The repository contains a custom implementation of this Binary Integer Optimization Algorithm.

Structure

The project is structured into three main modules:

  1. lanes_generator.py: the module is used to create random Formula One tracks with cones on each side
  2. boundary_detection.py: receives a given track and performs The Robust Lane Detection optimization (RLD) on it
  3. performance.py: used to check the behaviour of the algorithm on given tests (circle + rectangle)

Usage

lanes_generator.py creates a random track which can be saved by answering yes when prompted after running the module. The default save location is the shapes directory.

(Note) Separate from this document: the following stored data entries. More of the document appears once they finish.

/-- V25. -/
theorem test_hdrrd : after (exec .hdrrd (archive v25)) (fun t => (pairs t.ll, t.bsr)) =
    some ([(97, 1), (98, 3), (99, 3), (100, 3), (101, 4), (102, 4)], ⟨[0x07], 0x90, 5, false⟩) := by decide +kernel
/-- V26 b: a count overshoots. -/
theorem test_hdrrd_overshoot : after (exec .hdrrd (archive [0x02, 0x02, 0x08, 0x18, 0x00])) errorOf = some (true, 5) := by
  decide +kernel

/-- V24: the code 1,1,1,1 after four bits of the byte 0x90. -/
theorem test_encsym : after (exec (.encsym 102) { rebuilt v8 with bsw := ⟨[], 0x10, 7, false⟩ }) (fun t => t.bsw) =
    some ⟨[0x90], 0x07, 3, false⟩ := by decide +kernel
/-- V38: ENCSYM 511 with no such entry. -/
theorem test_encsym_absent : after (exec (.encsym 511) (rebuilt v8)) errorOf = some (true, 6) := by decide +kernel

/-- V25: the third DECSYM fetches 0x07. -/
theorem test_decsym : after (exec .decsym { rebuilt v8 with bsr := ⟨[0x07], 0x90, 1, false⟩ }) (fun t => (t.rsym, t.hit, t.bsr)) =
    some (102, true, ⟨[], 0x07, 5, false⟩) := by decide +kernel
/-- R198 corner case c: the silent 0 past the end completes the code `0`. -/
theorem test_decsym_silent_zero : after (exec .decsym (rebuilt v8)) (fun t => (t.rsym, t.hit, t.bsr.eos, t.fault)) =
    some (97, true, true, false) := by decide +kernel
/-- R198: the read comes first, so EndOfStreamError wins. -/
theorem test_decsym_at_the_end : after (exec .decsym { State.reset with bsr := ⟨[], 0, 0, true⟩ }) errorOf = some (true, 1) := by
  decide +kernel

/-- V27, first block. -/
theorem test_encfile : after (exec .encfile { State.reset with namein := [0x78], datain := [0x41] })
    (fun t => (t.bsw, (t.pomf.len, t.pomf.val), (t.paend.len, t.paend.val), t.statusWord)) =
    some (⟨v27.take 11, 0x00, 1, false⟩, (2, 1), (2, 2), 0x100) := by decide +kernel
/-- P4 line 4: the second block starts with the first one's ONE_MORE_FILE code. -/
theorem test_encfile_again : after (exec .encfile { State.reset with
      namein := [0x79], written := true, pomf := ⟨2, 1⟩, bsw := ⟨v27.take 11, 0, 1, false⟩ })
    (fun t => t.bsw) = some ⟨v27.take 19, 0x20, 6, false⟩ := by decide +kernel

/-- V27, the end. -/
theorem test_encclose : after (exec .encclose { State.reset with
      written := true, paend := ⟨2, 3⟩, bsw := ⟨v27.take 19, 0x20, 6, false⟩ })
    (fun t => (t.bsw.sink, t.statusWord)) = some (v27, 0x120) := by decide +kernel
/-- V29: the empty archive. -/
theorem test_encclose_empty : after (exec .encclose State.reset) (fun t => (t.bsw.sink, t.statusWord)) = some ([], 0x20) := by
  decide +kernel

/-- V28, first block. -/
theorem test_decblock : after (exec .decblock (archive v27)) (fun t => (t.out, t.statusWord, t.rsym, t.bsr.rcnt)) =
    some ([.name 0x78, .openTarget, .data 0x41, .fin true], 0xC0, 257, 5) := by decide +kernel
/-- V36c: a symbol above 258 in the name phase. -/
theorem test_decblock_bad_symbol : after (exec .decblock (archive [0x01, 0x58, 0x02, 0x00, 0x10, 0x00]))
    (fun t => (errorOf t, t.out)) = some ((true, 5), []) := by decide +kernel

/-- V28. -/
theorem test_decall : after (exec .decall (archive v27)) (fun t => (t.out, t.statusWord, t.rsym)) =
    some ([.name 0x78, .openTarget, .data 0x41, .fin true, .name 0x79, .openTarget, .fin false], 0x40, 258) := by
  decide +kernel
/-- V31, k = 11: a truncated archive. -/
theorem test_decall_truncated : after (exec .decall (archive (v27.take 11))) (fun t => (errorOf t, t.out, t.bsr.src)) =
    some ((true, 1), [.name 0x78, .openTarget, .data 0x41], []) := by decide +kernel

/-! ### Host accesses -/

/-- V42: a read of CMD gives 0, and of WDATA what was written. -/
theorem test_host_registers :
    after (step (scripted [.readReg 0x00 .b4])) (fun t => t.reads) = some [⟨0x00, 0⟩] ∧
    after (step (scripted [.writeReg 0x08 .b8 0x1234])) (fun t => t.wdata) = some 0x1234 ∧
    after (step (scripted [.writeReg 0x04 .b4 0xFFFFFFFF])) (fun t => t.statusWord) = some 0 := by decide +kernel
/-- V42: RCODE word 0 of the code `1111`. -/
theorem test_host_reads_rcode : after (step { scripted [.readReg 0x40 .b8, .readReg 0x60 .b8] with rcode := 0xF })
    (fun t => t.reads) = some [⟨0x40, 0xF⟩] := by decide +kernel
/-- V39: a word written in the fault state is ignored. -/
theorem test_fault_ignores : after (step { scripted [.issue 0x00000000] with fault := true, err := 4 }) errorOf =
    some (true, 4) := by decide +kernel

/-! ### Witnesses: each meets all the hypotheses of the statement it is named after, clause by clause -/

/-- A script with the word w next. -/
def issuing (w : Word) : State := scripted [.issue w]

theorem witness_EncodeOfDecodeIsTheWord : decode 0x271FF1FF = .ok (.lpush 511 511) := by decide

/-- In turn: a legal word, a word that decodes but has an operand out of its range, a word that does not decode. -/
theorem witness_DecodingFollowsTheOpcodeTable :
    (∃ i, decode 0x10000040 = .ok i ∧ i.wf = true) ∧ (∃ i, decode 0x10000041 = .ok i ∧ i.wf = false) ∧
    decode 0x10001009 = .error .formatBits :=
  ⟨⟨.rdbits 64, by decide⟩, ⟨.rdbits 65, by decide⟩, by decide⟩

/-- The word 0x10000041 (RDBITS 65) is not legal. -/
theorem witness_word_not_legal : ¬ legalWord 0x10000041 := by
  rintro ⟨row, hr, hm, -, hA, -⟩
  simp only [opcodeTable, List.cons_append, List.nil_append, List.mem_cons, List.not_mem_nil, or_false] at hr
  rcases hr with rfl | rfl | rfl | rfl | rfl | rfl | rfl | rfl | rfl | rfl | rfl | rfl | rfl | rfl | rfl | rfl | rfl | rfl | rfl |
    rfl | rfl | rfl <;> first | exact absurd hm (by decide) | exact absurd hA (by decide)

theorem witness_CommandIssueFollowsTheChecks :
    (issuing 0x01000000).script = HostAction.issue 0x01000000 :: [] ∧
    ((0x10000001#32 : Word) ≠ 0x01000000#32 ∧ { issuing 0x10000001 with fault := true }.fault = true) ∧
    ((0x10000041#32 : Word) ≠ 0x01000000#32 ∧ (issuing 0x10000041).fault = false ∧ ¬ legalWord 0x10000041) ∧
    ((0x10000040#32 : Word) ≠ 0x01000000#32 ∧ (issuing 0x10000040).fault = false ∧ legalWord 0x10000040) :=
  ⟨rfl, by decide, ⟨by decide, rfl, witness_word_not_legal⟩, by decide, rfl,
    ⟨⟨0x10, 0xFFFFFE00, 1, 64, 0, 0⟩, by decide, by decide⟩⟩

theorem witness_UnassignedOpcodesAreIllegal :
    (issuing 0x44000000).script = HostAction.issue 0x44000000 :: [] ∧ (issuing 0x44000000).fault = false ∧
    BitVec.extractLsb' 24 8 (0x44000000#32) ∉ opcodeTable.map OpcodeRow.op ∧
    BitVec.extractLsb' 24 8 (0xFFFFFFFF#32) ∉ opcodeTable.map OpcodeRow.op := by
  refine ⟨rfl, rfl, by decide, by decide⟩

theorem witness_StepRunsTheDecodedCommand :
    decode 0x43000000 = .ok .decall ∧ (issuing 0x43000000).fault = false ∧
    (issuing 0x43000000).script = HostAction.issue 0x43000000 :: [] ∧
    decode 0x01000000 = .ok .reset ∧ { issuing 0x01000000 with fault := true }.fault = true := by
  refine ⟨by decide, rfl, rfl, by decide, rfl⟩

theorem witness_FaultStateIgnoresCommands :
    { issuing 0x01000001 with fault := true }.fault = true ∧ Instr.decall ≠ .reset ∧
    (0x01000001#32 : Word) ≠ 0x01000000#32 ∧
    { issuing 0x01000001 with fault := true }.script = HostAction.issue 0x01000001 :: [] := by
  refine ⟨rfl, by decide, by decide, rfl⟩

theorem witness_ResetSetsEveryElement : (scripted [.resetInput]).script = .resetInput :: [] := rfl

/-- The ends of the RCODE words and of both reserved ranges. -/
theorem witness_HostReadsFollowTheRegisterMap :
    (scripted [.readReg 0x24 .b4]).script = .readReg 0x24 .b4 :: [] ∧
    (4 < 5 ∧ (scripted [.readReg (0x40 + 8 * 4) .b8]).script = .readReg (0x40 + 8 * 4) .b8 :: []) ∧
    (0x28 ≤ 0x28 ∧ 0x28 + AccessSize.b1.bytes ≤ 0x40) ∧ (0x28 ≤ 0x38 ∧ 0x38 + AccessSize.b8.bytes ≤ 0x40) ∧
    (0x68 ≤ 0x68 ∧ 0x68 + AccessSize.b8.bytes ≤ 0x80) ∧ (0x68 ≤ 0x7F ∧ 0x7F + AccessSize.b1.bytes ≤ 0x80) := by
  refine ⟨rfl, ⟨by decide, rfl⟩, ?_⟩
  decide

theorem witness_HostWritesReachOnlyWdata :
    (scripted [.writeReg 0x08 .b8 7]).script = .writeReg 0x08 .b8 7 :: [] ∧
    (0x60, AccessSize.b8) ∈ [(0x04, AccessSize.b4), (0x10, .b8), (0x18, .b4), (0x1C, .b4), (0x20, .b4), (0x24, .b4), (0x40, .b8),
        (0x48, .b8), (0x50, .b8), (0x58, .b8), (0x60, .b8)] ∧
    (0x28 ≤ 0x3C ∧ 0x3C + AccessSize.b4.bytes ≤ 0x40) ∧ (0x68 ≤ 0x7C ∧ 0x7C + AccessSize.b4.bytes ≤ 0x80) := by
  refine ⟨rfl, ?_⟩
  decide

/-- Parts of registers, too wide, misaligned, over an edge of the reserved offsets; and beyond the space. -/
theorem witness_PartialHostAccessesStop :
    (scripted [.readReg 0x27 .b1]).script = .readReg 0x27 .b1 :: [] ∧
    (∀ a ∈ ([(0x00, .b1), (0x27, .b1), (0x08, .b4), (0x14, .b4), (0x04, .b8), (0x02, .b4), (0x0C, .b8), (0x24, .b8), (0x3C, .b8),
        (0x40, .b4), (0x66, .b2), (0x67, .b1), (0x64, .b8)] : List (Nat × AccessSize)),
      a.1 + a.2.bytes ≤ 0x80 ∧ (a.1, a.2) ∉ wholeRegisters ∧ ¬ (0x28 ≤ a.1 ∧ a.1 + a.2.bytes ≤ 0x40 ∨ 0x68 ≤ a.1)) ∧
    (scripted [.writeReg 0x7D .b4 0]).script = .writeReg 0x7D .b4 0 :: [] ∧ 0x80 < 0x7D + AccessSize.b4.bytes := by
  refine ⟨rfl, by decide, rfl, by decide⟩

theorem witness_FetchBitDeliversTheNextBit :
    ((⟨[], 0, 0, false⟩ : Bsr).rcnt = 0 ∧ (⟨[], 0, 0, false⟩ : Bsr).src = []) ∧
    ((⟨[5], 0, 0, false⟩ : Bsr).rcnt = 0 ∧ (⟨[5], 0, 0, false⟩ : Bsr).src = 5 :: []) ∧ (⟨[], 5, 8, false⟩ : Bsr).rcnt ≠ 0 := by
  decide

/-- The widths 1, 64, 0 and 65, with a full buffer. -/
theorem witness_RdbitsReadsTheNextBits :
    { State.reset with bsr := ⟨[], 0xFF, 8, false⟩ }.fault = false ∧
    (⟨[], 0xFF, 8, false⟩ : Bsr).rcnt.toNat ≤ 8 ∧ (⟨[], 0xFF, 8, false⟩ : Bsr).eos = false ∧
    (1 ≤ (1 : BitVec 9).toNat ∧ (1 : BitVec 9).toNat ≤ 64) ∧ (1 ≤ (64 : BitVec 9).toNat ∧ (64 : BitVec 9).toNat ≤ 64) ∧
    (⟨[], 0, 0, true⟩ : Bsr).eos = true ∧ (0 : BitVec 9).toNat = 0 ∧ 64 < (65 : BitVec 9).toNat := by
  refine ⟨rfl, ?_⟩
  decide

theorem witness_ReaderNeverFetchesAhead :
    (⟨[5], 0, 0, false⟩ : Bsr).rcnt = 0 ∧ 0 ≤ 8 * (⟨[5], 0, 0, false⟩ : Bsr).src.length ∧
    8 ≤ 8 * (⟨[5], 0, 0, false⟩ : Bsr).src.length := by decide

theorem witness_WrbitsAppendsTheLowBits :
    State.reset.fault = false ∧ State.reset.bsw.wclosed = false ∧
    (1 ≤ (1 : BitVec 9).toNat ∧ (64 : BitVec 9).toNat ≤ 64) ∧ ((0 : BitVec 9).toNat = 0 ∧ 64 < (65 : BitVec 9).toNat) ∧
    { State.reset with bsw := ⟨[], 0, 0, true⟩ }.bsw.wclosed = true := by
  refine ⟨rfl, rfl, by decide, by decide, rfl⟩

theorem witness_WrflushEmitsThePartialByte :
    State.reset.fault = false ∧ State.reset.bsw.wclosed = false ∧ { State.reset with bsw := ⟨[], 0, 0, true⟩ }.bsw.wclosed = true :=
  ⟨rfl, rfl, rfl⟩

To run boundary_detection.py on a certain track, write in the terminal the index of the shape you would like to load (a numeric value, e.g. 0, for shape_0). The algorithm will compute the boundary and show it in a plot.

performance.py contains two test cases, one for a rectangle shaped lane and another for a circular lane. Choose between them when prompted. The program will create the shape and run the algoritm on it, also plotting the results at the end.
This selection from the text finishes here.